Diante do exposto, dou parcial provimento ao recurso do reclamante para, afastando a prescrição total pronunciada, acrescer à condenação o pagamento de diferenças de comissões, as quais serão apuradas em liquidação de sentença, a partir de documentos colacionados aos autos pela reclamada, com reflexos em repousos semanais remunerados e feriados, adicional por tempo de serviço, horas extras, 13º salários, férias com 1/3 e aviso prévio.

3) AUXÍLIO ALIMENTAÇÃO. NATUREZA JURÍDICA

O autor não se conforma com a rejeição do pedido de integração dos valores pagos a título de auxílio alimentação ao salário. Aduz que desde a admissão, em 2005, recebeu valores a título de auxílio alimentação. Apenas em 2008 a empregadora se inscreveu no PAT. Invoca, assim, a adoção do entendimento consolidado na OJ nº 413 da SDI-I e das Súmulas nº 51, I, e nº 241 do TST.

Passo ao exame.

A vantagem em comento não se reveste de natureza salarial, dada a participação do trabalhador no seu custeio, tal como se verifica dos recibos salariais, que registram descontos correspondentes (rubrica 541), inclusive em período anterior à adesão da empresa ao Programa de Alimentação do Trabalhador - PAT (ID. 016469d). Portanto, à toda evidência, sempre houve a participação do reclamante no custeio do benefício.

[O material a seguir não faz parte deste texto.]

-- ==== Sys2Proof/Machine/Operands.lean ====
section
/-! DEFINITION. How an operand reaches an operation: literals and host variables on ports, widening, the power-of-two test and LOG2 (spec 10 R42; 30 R83; 42 R180 to R182). -/

namespace Sys2Proof.Machine

/-- The value a source drives a port of `n` bits with. A literal is taken whole (R83). Of a host variable a 1-bit port takes
bit 0 (R42); a 32-bit port takes it zero-extended (DESIGN CHOICE, log entry 6). -/
def srcValue {n : Nat} (src : Src n) (hvars : Vector Half 16) : BitVec n :=
  match src with
  | .lit v => v
  | .var h => (hvars[h]).setWidth n

/-- The value a source drives a 1-bit port with. -/
def srcBit (src : Src 1) (hvars : Vector Half 16) : Bool :=
  (srcValue src hvars).getLsbD 0

/-- `zext_32` (R12): the widening of 16-bit operands into the 32-bit adder (R83, R150). -/
def zext32 (v : Half) : Wide :=
  v.setWidth 32

/-- `is_pow2_16` (R181): exactly one bit of `p` is 1. -/
def isPow2 (p : Half) : Bool :=
  p != 0x0000#16 && (p &&& (p - 0x0001#16)) == 0x0000#16

/-- `LOG2` (R180): the exponent k in 0 to 15 with uint(p) = 2^k. Off that domain the value is implementation-defined and
never observed (R182, log entry 11). -/
def log2 (p : Half) : Nat :=
  ((List.range 16).find? fun k => p == BitVec.twoPow 16 k).getD (Config.log2OffDomain p)

/-- A legal SDIV divisor other than 0: sint(b) = 2^k for k in 0 to 14 (R208). -/
def isPosPow2 (b : Half) : Bool :=
  !b.getLsbD 15 && isPow2 b

/-- A 1-bit output as a host variable shows it: 0 or 1 (95 section 4, log entry 6). -/
def bitHalf (v : Bool) : Half :=
  if v then 0x0001#16 else 0x0000#16

end Sys2Proof.Machine
end

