-- ==== Sys2Proof/Tests/Slice0.lean ====
section
/-! SUPPORT. The model's own tests: ill-formed terms refused, words of spec 95 decoded, one step per transaction against spec 95's vectors, and witnesses that the hypotheses of the statements can be met. -/

namespace Sys2Proof.Tests

open Sys2Proof Sys2Proof.Machine

/-- A machine whose signed option is or is not built, with nothing performed. -/
def fresh (hasSignedMulDiv : Bool) : State := { State.reset with hasSignedMulDiv := hasSignedMulDiv }

/-- A machine whose host has one statement to run. -/
def host (st : Stmt) : State := { State.reset with prog := [st] }

/-- The state an outcome answers, if it is a next state. -/
def nextOf : Result → Option State
  | .next t => some t
  | .fault _ => none
  | .refused _ => none

/-- The faults recorded, and the position of the host, after an outcome that is a next state. -/
def recorded (r : Result) : Option (List Fault × Nat) := (nextOf r).map fun t => (t.faults, t.hpc)

/-- The host variables after an outcome that is a next state. -/
def varsOf (r : Result) : Option (Vector Half 16) := (nextOf r).map State.hvars

/-- The record ENG instance 0 shows after one step that runs the word placed at reset. -/
def engAfter (w : Nat) : Option WideResult :=
  (nextOf (step (State.reset.withFetchWord 40 w))).bind fun t => (t.engAt 0).map EngPorts.out

/-- A record of ADD or SUB. -/
def sumRecord (r : Half) (uo so : Bool) : WideResult := ⟨some r, none, some uo, some so, some false⟩

/-- A record of a multiply or a divide by a nonzero divisor. -/
def pairRecord (r x : Half) : WideResult := ⟨some r, some x, none, none, some false⟩

/-! ### Ill-formed terms are refused -/

theorem test_smul_needs_the_option : Instr.wellFormed false (.smul 1#16 1#16) = false := by decide
theorem test_sdiv_needs_the_option : Instr.wellFormed false (.sdiv 1#16 1#16) = false := by decide
theorem test_reserved_op_is_ill_formed :
    Stmt.wellFormed true 1 (.transact 0 (.eng 0x6#4 (.lit 0#16) (.lit 0#16) [])) = false := by decide
theorem test_optional_op_is_ill_formed :
    Stmt.wellFormed false 1 (.transact 0 (.eng 0x4#4 (.lit 0#16) (.lit 0#16) [])) = false := by decide
theorem test_jump_out_of_the_program :
    programWellFormed true [.goto 2] = false ∧ programWellFormed true [.ifZero 0 2] = false ∧
    programWellFormed true [.ifNonzero 0 2] = false ∧ programWellFormed true [.goto 1] = true := by decide

/-! ### Words of spec 95, written out, and what they decode to -/

theorem test_decode_fa : decodeTableWord 8 0x6 = some (.fa true true false) := by decide
theorem test_decode_rca : decodeTableWord 72 0x1FFFFFFFF00000000 = some (.rca32 0xFFFFFFFF#32 0#32 true) := by decide
theorem test_decode_add : decodeTableWord 40 0x0FFFF0001 = some (.add 0xFFFF#16 0x0001#16) := by decide
theorem test_decode_sub : decodeTableWord 40 0x100050007 = some (.sub 0x0005#16 0x0007#16) := by decide
theorem test_decode_umul : decodeTableWord 40 0x212340010 = some (.umul 0x1234#16 0x0010#16) := by decide
theorem test_decode_p2mul : decodeTableWord 32 0x12340010 = some (.p2mul 0x1234#16 0x0010#16) := by decide
theorem test_decode_udiv : decodeTableWord 40 0x3000A0008 = some (.udiv 0x000A#16 0x0008#16) := by decide
theorem test_decode_smul : decodeTableWord 40 0x48000FFFF = some (.smul 0x8000#16 0xFFFF#16) := by decide
theorem test_decode_sdiv : decodeTableWord 40 0x5FFF90004 = some (.sdiv 0xFFF9#16 0x0004#16) := by decide
theorem test_decode_reserved : decode (.eng 0xF00000000#36) = .error (.reservedOp 0xF#4) := by decide
theorem test_no_such_word : decodeTableWord 16 0 = none ∧ decodeTableWord 8 0x8 = none := by decide

/-! ### One step per transaction, against the vectors of spec 95 -/

theorem test_fa_8 :
    ((nextOf (step (State.reset.withFetchWord 8 0x7))).bind fun t => t.faAt 0) =
      some ⟨true, true, true, true, true⟩ := by decide
theorem test_rca_5 :
    ((nextOf (step (State.reset.withFetchWord 72 0x1FFFFFFFF00000000))).bind fun t => (t.rcaAt 0).map RcaPorts.sum) =
      some 0x00000000#32 := by decide
theorem test_rca_12 :
    ((nextOf (step (State.reset.withFetchWord 72 0x0123456789ABCDEF0))).bind fun t => (t.rcaAt 0).map RcaPorts.sum) =
      some 0xACF13568#32 := by decide
theorem test_add_3 : engAfter 0x0FFFF0001 = some (sumRecord 0x0000#16 true false) := by decide
theorem test_add_8 : engAfter 0x08000FFFF = some (sumRecord 0x7FFF#16 true true) := by decide
theorem test_sub_3 : engAfter 0x180000000 = some (sumRecord 0x8000#16 false false) := by decide
theorem test_sub_10 : engAfter 0x100008000 = some (sumRecord 0x8000#16 true false) := by decide
theorem test_umul_4 : engAfter 0x2FFFFFFFF = some (pairRecord 0x0001#16 0xFFFE#16) := by decide +kernel
theorem test_umul_9 : engAfter 0x212345678 = some (pairRecord 0x0060#16 0x0626#16) := by decide +kernel
theorem test_p2mul_3 :
    ((nextOf (step (State.reset.withFetchWord 32 0xFFFF8000))).bind fun t => (t.p2At 0).map P2Ports.y) =
      some 0x7FFF8000#32 := by decide
theorem test_p2mul_7 :
    recorded (step (State.reset.withFetchWord 32 0x12340000)) =
      some ([.preconditionViolated .p2mul 0x0000#16], 1) := by decide
theorem test_udiv_6 : engAfter 0x3FFFF8000 = some (pairRecord 0x0001#16 0x7FFF#16) := by decide
theorem test_udiv_3 : engAfter 0x3000A0000 = some ⟨none, none, none, none, some true⟩ := by decide
theorem test_smul_4 : engAfter 0x480007FFF = some (pairRecord 0x8000#16 0xC000#16) := by decide
theorem test_smul_2 : engAfter 0x4FFFF0001 = some (pairRecord 0xFFFF#16 0xFFFF#16) := by decide
theorem test_sdiv_1 : engAfter 0x5FFF90004 = some (pairRecord 0xFFFF#16 0xFFFD#16) := by decide
theorem test_sdiv_9 :
    recorded (step (State.reset.withFetchWord 40 0x5FFF98000)) =
      some ([.preconditionViolated (.eng .sdiv) 0x8000#16], 1) := by decide
/-- 95 V-RSV. The reserved words are driven by host statements, since no table word names them. -/
theorem test_reserved_5 :
    recorded (step (host (.transact 0 (.eng 0x6#4 (.lit 0x3000#16) (.lit 0#16) [])))) = some ([.reservedOp 0x6#4], 1) := by
  decide
theorem test_reserved_3 :
    recorded (step ((fresh false).withFetchWord 40 0x4FFFFFFFF)) = some ([.reservedOp 0x4#4], 1) := by decide

/-! ### The host: sources, captures, reads and recorded faults -/

/-- A host whose variables h0, h5 and h15 are set. -/
def loaded (st : Stmt) : State :=
  { host st with hvars := ((Vector.replicate 16 0#16).set 0 0xFFFF#16).set 5 0x0002#16 |>.set 15 0x8001#16 }

/-- 95 P1's first transaction, `ADD h0, h5 -> result:h4, unsigned_overflow:h6`, with other variables. -/
theorem test_two_captures :
    (varsOf (step (loaded (.transact 0 (.eng 0x0#4 (.var 0) (.var 5) [(.result, 4), (.unsignedOverflow, 6)]))))).map
      (fun v => (v[4], v[6], v[0])) = some (0x0001#16, 0x0001#16, 0xFFFF#16) := by decide
/-- A line of 95 P5, `FA 1, 0, h15 -> sum:h1, carry_out:h2`: of h15 = 0x8001 the port takes bit 0 (R42). -/
theorem test_fa_captures :
    (varsOf (step (loaded (.transact 0 (.fa (.lit 1#1) (.lit 0#1) (.var 15) [(.sum, 1), (.carryOut, 2)]))))).map
      (fun v => (v[1], v[2])) = some (0x0000#16, 0x0001#16) := by decide
/-- A host variable on a 32-bit port is zero-extended (log entry 6). -/
theorem test_rca_from_variables :
    ((nextOf (step (loaded (.transact 0 (.rca32 (.var 0) (.var 15) (.var 5)))))).bind fun t => t.rcaAt 0) =
      some ⟨0x0000FFFF#32, 0x00008001#32, false, 0x00018000#32⟩ := by decide
/-- 95 UNDEF-1: the fault is recorded, the set field is captured, and the record stays (R234). -/
theorem test_undef_1 :
    (nextOf (step (loaded (.transact 0 (.eng 0x0#4 (.lit 1#16) (.lit 2#16) [(.supplementalResult, 1), (.result, 2)]))))).map
      (fun t => (t.faults, t.hvars[2], (t.engAt 0).map fun p => p.out.result)) =
      some ([.readUndefinedField (some (.eng .add)) (.eng .supplementalResult)], 0x0003#16, some (some 0x0003#16)) := by
  decide
/-- R235, R238: a faulted transaction on instance 0, after one that completed there and one on instance 1: the fault is recorded,
instance 0 shows no output, instance 1 its own, and the host goes on. -/
theorem test_fault_is_recorded :
    let s : State :=
      { host (.transact 0 (.p2mul (.lit 7#16) (.lit 3#16))) with p2 := [(0, ⟨1#16, 1#16, 1#32⟩), (1, ⟨2#16, 2#16, 4#32⟩)] }
    (nextOf (step s)).map (fun t => (t.faults, t.p2At 0, t.p2At 1, t.hpc)) =
      some ([.preconditionViolated .p2mul 3#16], none, some ⟨2#16, 2#16, 4#32⟩, 1) := by decide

Assim, irretorquível a sentença que, considerando que a alimentação subsidiada pelo empregado desfigura o caráter in natura da parcela, não atribuiu à verba natureza salarial.

Nego provimento.

4) JORNADA EXTERNA. ARTIGO 62, I, DA CLT

A Julgadora a quo, após análise da prova oral produzida, concluiu que o reclamante estava inserido na exceção do art. 62, I, da CLT e, portanto, julgou improcedente os pedidos relativos ao pagamento de horas extras e do intervalo para repouso e alimentação.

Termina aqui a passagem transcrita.